Copy every line in the listing that contains "operandCount".

→ **Dataset content**:
▼▼▼
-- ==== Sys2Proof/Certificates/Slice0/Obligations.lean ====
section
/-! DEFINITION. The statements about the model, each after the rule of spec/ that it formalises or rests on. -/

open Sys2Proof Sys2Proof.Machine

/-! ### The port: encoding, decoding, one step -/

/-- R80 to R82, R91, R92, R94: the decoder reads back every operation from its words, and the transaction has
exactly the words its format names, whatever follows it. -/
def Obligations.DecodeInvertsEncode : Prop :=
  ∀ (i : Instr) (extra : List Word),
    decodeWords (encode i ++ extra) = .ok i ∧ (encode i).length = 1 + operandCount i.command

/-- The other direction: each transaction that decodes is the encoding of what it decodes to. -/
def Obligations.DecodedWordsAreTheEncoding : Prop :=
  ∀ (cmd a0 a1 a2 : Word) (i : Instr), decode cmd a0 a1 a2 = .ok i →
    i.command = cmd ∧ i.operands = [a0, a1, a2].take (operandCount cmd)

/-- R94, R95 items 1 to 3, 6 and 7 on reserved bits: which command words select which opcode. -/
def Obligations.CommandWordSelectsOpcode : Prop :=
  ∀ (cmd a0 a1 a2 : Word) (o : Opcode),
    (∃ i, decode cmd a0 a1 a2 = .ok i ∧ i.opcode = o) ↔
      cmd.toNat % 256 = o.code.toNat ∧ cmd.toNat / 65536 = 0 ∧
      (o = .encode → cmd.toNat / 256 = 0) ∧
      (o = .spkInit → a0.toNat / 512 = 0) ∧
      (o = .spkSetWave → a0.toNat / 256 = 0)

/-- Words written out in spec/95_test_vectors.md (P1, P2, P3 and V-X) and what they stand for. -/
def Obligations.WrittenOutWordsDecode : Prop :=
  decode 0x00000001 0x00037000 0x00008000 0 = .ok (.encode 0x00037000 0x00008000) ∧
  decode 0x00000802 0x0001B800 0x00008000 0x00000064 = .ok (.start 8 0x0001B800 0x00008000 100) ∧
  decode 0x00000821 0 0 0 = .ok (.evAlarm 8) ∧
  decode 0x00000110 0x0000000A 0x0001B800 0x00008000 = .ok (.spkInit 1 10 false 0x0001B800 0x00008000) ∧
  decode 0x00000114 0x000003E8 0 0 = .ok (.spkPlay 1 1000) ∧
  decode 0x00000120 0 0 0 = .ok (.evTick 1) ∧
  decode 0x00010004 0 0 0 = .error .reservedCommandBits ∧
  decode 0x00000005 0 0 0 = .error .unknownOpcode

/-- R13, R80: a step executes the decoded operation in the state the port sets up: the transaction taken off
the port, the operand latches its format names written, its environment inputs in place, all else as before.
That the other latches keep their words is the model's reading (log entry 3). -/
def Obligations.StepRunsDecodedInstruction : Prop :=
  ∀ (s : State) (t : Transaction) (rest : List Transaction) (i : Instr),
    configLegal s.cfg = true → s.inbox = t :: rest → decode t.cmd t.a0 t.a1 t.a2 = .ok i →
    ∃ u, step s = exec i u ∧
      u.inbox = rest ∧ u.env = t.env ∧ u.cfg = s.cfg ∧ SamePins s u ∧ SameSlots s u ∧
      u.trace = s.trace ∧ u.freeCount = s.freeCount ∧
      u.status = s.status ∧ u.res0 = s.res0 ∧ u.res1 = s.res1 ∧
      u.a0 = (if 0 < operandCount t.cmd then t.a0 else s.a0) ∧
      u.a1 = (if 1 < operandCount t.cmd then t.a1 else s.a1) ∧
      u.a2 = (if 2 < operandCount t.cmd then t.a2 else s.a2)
▲▲▲
▼▼▼
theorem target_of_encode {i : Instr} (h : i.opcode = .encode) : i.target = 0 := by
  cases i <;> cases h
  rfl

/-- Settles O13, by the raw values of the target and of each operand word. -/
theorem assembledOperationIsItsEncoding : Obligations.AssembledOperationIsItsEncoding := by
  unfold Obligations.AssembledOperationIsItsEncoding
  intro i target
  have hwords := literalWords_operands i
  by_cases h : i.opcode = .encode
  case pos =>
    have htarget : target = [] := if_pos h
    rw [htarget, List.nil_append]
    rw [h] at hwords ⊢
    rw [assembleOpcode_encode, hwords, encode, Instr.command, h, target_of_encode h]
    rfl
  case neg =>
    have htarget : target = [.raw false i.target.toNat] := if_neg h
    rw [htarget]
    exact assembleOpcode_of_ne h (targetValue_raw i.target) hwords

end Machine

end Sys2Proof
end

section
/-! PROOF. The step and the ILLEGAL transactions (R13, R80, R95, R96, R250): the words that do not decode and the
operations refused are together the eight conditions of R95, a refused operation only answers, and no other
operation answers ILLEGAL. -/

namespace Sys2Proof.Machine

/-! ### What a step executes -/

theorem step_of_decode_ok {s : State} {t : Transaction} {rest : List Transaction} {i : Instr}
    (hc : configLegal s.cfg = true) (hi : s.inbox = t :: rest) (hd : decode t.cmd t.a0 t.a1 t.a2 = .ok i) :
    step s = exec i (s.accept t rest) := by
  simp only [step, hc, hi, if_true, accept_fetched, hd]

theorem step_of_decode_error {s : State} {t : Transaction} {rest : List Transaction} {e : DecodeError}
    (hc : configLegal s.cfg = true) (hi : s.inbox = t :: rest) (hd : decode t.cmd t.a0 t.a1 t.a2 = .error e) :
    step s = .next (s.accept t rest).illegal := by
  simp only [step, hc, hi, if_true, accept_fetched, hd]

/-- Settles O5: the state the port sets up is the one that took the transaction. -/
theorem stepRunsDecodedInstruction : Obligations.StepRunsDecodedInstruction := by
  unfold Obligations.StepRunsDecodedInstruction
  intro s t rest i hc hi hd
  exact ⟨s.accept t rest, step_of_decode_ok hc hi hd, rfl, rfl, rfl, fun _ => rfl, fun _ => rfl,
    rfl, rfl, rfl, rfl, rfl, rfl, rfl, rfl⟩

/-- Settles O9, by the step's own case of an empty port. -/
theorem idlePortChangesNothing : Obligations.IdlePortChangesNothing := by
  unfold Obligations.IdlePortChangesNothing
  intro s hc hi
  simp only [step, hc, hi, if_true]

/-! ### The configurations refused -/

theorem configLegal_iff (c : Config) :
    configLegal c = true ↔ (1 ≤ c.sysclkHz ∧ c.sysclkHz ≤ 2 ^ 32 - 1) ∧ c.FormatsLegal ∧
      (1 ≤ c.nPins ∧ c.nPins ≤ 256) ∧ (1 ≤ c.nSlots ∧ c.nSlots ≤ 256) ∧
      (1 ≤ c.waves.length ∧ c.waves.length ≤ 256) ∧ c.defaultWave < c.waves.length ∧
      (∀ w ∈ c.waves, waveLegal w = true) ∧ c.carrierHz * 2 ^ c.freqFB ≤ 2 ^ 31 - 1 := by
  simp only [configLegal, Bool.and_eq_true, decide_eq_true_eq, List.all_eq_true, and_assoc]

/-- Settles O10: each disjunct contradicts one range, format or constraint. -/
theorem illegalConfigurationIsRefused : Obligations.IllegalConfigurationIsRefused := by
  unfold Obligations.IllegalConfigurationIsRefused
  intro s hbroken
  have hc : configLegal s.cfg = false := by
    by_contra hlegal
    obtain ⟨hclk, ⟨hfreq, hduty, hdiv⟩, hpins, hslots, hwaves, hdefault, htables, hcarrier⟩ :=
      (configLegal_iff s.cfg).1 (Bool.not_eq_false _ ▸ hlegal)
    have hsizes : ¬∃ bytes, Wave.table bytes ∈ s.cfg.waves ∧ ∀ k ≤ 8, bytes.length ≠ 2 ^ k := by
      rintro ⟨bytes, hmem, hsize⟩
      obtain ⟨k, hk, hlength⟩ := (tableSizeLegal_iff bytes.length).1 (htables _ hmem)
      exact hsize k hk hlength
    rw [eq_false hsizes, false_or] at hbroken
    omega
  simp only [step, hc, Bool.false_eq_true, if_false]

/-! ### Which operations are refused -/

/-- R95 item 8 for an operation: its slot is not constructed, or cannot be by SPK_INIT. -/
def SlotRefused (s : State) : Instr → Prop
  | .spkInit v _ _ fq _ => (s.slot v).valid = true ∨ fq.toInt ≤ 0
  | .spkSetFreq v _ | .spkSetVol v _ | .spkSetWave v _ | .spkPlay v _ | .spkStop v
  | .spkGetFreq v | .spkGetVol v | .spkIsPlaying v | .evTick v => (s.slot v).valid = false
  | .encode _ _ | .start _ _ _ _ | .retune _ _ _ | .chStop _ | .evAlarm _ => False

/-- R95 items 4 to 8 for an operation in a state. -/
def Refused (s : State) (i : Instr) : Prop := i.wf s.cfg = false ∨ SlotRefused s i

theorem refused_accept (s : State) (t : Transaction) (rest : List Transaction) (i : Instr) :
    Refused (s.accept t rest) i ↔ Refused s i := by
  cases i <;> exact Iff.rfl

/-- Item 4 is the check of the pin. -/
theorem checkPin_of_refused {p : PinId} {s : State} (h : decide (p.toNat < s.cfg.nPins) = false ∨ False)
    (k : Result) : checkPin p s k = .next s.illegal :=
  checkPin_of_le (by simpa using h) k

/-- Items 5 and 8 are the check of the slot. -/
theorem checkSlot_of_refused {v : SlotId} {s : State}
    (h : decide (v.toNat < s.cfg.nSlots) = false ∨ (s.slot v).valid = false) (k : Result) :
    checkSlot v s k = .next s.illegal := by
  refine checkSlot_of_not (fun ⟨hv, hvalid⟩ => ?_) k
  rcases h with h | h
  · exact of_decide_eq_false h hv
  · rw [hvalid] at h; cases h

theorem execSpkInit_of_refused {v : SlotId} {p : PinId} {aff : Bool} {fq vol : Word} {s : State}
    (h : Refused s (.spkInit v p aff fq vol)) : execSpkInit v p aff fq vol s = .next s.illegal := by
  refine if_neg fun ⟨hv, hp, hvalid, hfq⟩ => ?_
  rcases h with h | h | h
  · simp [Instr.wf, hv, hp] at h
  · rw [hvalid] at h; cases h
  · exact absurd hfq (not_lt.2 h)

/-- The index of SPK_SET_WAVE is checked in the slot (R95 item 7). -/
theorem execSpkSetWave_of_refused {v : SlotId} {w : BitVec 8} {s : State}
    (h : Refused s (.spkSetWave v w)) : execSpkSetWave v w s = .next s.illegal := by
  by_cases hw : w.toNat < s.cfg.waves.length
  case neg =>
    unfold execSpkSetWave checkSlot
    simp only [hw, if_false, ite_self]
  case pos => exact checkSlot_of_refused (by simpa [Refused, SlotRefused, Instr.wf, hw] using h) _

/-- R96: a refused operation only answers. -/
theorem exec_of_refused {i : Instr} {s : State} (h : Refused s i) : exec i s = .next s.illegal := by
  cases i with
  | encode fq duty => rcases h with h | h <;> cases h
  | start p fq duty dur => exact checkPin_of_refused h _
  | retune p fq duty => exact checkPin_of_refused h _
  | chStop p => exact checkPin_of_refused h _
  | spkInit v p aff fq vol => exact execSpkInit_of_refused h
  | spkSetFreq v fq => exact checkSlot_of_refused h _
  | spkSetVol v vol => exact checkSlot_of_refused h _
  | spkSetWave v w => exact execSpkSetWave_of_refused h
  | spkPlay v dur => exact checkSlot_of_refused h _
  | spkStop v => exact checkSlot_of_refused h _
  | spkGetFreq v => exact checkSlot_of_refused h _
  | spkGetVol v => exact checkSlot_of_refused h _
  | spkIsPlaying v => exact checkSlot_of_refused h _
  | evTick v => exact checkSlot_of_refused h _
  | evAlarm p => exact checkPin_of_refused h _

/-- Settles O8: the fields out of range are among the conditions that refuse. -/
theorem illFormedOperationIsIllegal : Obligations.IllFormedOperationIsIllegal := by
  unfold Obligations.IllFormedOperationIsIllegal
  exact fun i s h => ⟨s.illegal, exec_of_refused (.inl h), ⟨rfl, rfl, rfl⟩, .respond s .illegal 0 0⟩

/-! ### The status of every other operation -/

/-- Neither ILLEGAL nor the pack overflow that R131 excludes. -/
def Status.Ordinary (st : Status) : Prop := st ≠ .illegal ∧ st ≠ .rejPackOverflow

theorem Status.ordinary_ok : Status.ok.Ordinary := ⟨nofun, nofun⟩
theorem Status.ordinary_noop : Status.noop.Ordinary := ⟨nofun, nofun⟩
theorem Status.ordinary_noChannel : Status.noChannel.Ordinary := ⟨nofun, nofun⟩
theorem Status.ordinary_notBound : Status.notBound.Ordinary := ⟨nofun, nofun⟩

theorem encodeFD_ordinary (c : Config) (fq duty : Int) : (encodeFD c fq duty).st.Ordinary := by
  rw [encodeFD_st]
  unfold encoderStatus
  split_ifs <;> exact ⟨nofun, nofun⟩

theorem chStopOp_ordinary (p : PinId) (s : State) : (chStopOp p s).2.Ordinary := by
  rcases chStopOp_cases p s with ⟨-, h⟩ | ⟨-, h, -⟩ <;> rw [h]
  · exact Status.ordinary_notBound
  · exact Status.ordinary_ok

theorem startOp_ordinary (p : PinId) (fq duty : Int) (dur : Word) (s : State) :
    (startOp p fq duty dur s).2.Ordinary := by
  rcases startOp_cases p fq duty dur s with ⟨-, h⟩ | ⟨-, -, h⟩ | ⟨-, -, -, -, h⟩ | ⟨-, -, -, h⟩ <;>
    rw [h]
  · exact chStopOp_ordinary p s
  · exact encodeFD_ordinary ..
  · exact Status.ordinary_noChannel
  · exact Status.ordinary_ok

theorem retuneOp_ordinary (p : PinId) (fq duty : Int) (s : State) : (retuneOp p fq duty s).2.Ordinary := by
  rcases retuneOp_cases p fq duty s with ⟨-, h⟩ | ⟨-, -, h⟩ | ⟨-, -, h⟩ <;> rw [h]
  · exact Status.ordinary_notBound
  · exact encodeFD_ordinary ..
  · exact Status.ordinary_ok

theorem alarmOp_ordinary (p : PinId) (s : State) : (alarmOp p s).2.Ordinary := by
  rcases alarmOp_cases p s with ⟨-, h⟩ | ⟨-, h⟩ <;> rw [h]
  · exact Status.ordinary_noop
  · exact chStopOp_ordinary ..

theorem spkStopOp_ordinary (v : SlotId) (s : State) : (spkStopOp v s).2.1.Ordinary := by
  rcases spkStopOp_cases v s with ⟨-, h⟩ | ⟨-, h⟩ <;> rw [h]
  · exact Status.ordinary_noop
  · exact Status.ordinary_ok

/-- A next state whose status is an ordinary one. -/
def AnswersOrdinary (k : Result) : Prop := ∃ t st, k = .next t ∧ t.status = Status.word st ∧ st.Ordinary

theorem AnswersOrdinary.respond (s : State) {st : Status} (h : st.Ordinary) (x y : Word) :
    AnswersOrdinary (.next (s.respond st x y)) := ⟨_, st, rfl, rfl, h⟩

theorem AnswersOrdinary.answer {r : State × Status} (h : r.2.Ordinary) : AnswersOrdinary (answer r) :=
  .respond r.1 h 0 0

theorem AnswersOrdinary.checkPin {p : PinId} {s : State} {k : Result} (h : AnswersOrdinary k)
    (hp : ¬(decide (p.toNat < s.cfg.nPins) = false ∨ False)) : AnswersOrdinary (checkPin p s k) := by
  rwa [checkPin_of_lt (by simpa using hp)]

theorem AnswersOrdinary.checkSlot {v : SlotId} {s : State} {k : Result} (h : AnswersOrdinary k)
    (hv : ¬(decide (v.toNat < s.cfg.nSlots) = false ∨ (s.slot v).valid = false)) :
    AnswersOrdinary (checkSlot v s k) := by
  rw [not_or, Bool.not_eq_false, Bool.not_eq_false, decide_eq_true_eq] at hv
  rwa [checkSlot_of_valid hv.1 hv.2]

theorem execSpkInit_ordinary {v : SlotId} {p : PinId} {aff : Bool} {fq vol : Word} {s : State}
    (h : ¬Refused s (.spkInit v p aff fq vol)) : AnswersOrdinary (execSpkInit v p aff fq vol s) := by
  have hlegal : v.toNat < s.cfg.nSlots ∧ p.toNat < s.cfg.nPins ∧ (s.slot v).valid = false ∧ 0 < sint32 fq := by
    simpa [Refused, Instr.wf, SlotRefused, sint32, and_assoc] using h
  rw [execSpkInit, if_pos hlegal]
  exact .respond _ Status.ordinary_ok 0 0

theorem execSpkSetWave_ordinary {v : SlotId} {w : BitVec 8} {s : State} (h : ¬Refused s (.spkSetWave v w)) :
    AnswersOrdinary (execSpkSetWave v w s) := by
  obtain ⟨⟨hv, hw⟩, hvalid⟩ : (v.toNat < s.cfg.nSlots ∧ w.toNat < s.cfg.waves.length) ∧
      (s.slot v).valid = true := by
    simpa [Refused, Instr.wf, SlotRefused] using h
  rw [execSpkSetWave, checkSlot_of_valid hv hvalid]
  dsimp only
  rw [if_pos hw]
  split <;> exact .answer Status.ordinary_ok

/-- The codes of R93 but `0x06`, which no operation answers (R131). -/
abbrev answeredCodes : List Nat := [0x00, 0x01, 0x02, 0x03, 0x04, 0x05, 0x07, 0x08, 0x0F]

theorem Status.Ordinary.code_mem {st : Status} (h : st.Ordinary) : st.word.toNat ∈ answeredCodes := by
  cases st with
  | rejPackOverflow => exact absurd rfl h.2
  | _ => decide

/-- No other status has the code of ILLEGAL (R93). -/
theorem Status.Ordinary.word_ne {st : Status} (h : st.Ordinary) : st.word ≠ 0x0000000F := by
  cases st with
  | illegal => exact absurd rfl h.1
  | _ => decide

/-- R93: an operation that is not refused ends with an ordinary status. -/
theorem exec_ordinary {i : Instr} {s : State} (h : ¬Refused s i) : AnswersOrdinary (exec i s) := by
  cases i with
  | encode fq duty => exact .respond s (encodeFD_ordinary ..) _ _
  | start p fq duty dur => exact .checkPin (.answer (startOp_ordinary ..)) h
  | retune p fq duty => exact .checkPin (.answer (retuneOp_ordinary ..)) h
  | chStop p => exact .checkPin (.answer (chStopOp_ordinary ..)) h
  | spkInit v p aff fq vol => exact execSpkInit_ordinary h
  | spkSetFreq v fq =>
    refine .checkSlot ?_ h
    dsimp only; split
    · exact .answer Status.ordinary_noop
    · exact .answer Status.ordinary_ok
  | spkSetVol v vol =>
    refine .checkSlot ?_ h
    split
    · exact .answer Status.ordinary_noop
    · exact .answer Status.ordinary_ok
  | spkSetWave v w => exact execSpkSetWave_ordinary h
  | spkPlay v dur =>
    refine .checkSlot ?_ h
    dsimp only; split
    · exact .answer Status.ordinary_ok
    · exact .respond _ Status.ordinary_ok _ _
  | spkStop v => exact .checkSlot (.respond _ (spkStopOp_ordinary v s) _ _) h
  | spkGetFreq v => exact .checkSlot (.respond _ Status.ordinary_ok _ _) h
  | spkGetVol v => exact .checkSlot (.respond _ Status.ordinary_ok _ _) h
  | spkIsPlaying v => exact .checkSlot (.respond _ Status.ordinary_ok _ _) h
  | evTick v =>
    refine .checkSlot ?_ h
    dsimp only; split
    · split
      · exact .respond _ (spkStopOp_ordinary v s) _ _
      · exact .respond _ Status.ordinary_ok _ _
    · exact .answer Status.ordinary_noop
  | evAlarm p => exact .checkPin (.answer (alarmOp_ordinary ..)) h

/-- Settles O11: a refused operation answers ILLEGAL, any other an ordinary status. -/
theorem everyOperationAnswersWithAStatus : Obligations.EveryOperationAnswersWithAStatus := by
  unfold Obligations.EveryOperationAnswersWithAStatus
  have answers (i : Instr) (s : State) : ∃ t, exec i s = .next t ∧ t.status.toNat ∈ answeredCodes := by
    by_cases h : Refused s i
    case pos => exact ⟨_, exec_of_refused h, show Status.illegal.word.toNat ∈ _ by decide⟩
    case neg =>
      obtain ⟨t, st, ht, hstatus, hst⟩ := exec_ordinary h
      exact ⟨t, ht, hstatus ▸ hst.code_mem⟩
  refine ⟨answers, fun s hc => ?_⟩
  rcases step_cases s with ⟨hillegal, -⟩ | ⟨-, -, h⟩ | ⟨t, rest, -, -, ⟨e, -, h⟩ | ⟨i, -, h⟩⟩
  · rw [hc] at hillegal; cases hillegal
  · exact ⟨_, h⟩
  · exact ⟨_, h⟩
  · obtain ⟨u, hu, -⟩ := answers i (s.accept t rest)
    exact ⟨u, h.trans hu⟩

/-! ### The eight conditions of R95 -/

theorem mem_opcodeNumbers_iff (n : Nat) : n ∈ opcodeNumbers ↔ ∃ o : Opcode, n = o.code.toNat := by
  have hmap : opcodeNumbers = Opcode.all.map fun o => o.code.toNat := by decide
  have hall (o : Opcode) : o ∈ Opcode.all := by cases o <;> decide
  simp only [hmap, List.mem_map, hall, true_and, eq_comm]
▲▲▲
→ **Reply to the task**:
    decodeWords (encode i ++ extra) = .ok i ∧ (encode i).length = 1 + operandCount i.command
    i.command = cmd ∧ i.operands = [a0, a1, a2].take (operandCount cmd)
      u.a0 = (if 0 < operandCount t.cmd then t.a0 else s.a0) ∧
      u.a1 = (if 1 < operandCount t.cmd then t.a1 else s.a1) ∧
      u.a2 = (if 2 < operandCount t.cmd then t.a2 else s.a2)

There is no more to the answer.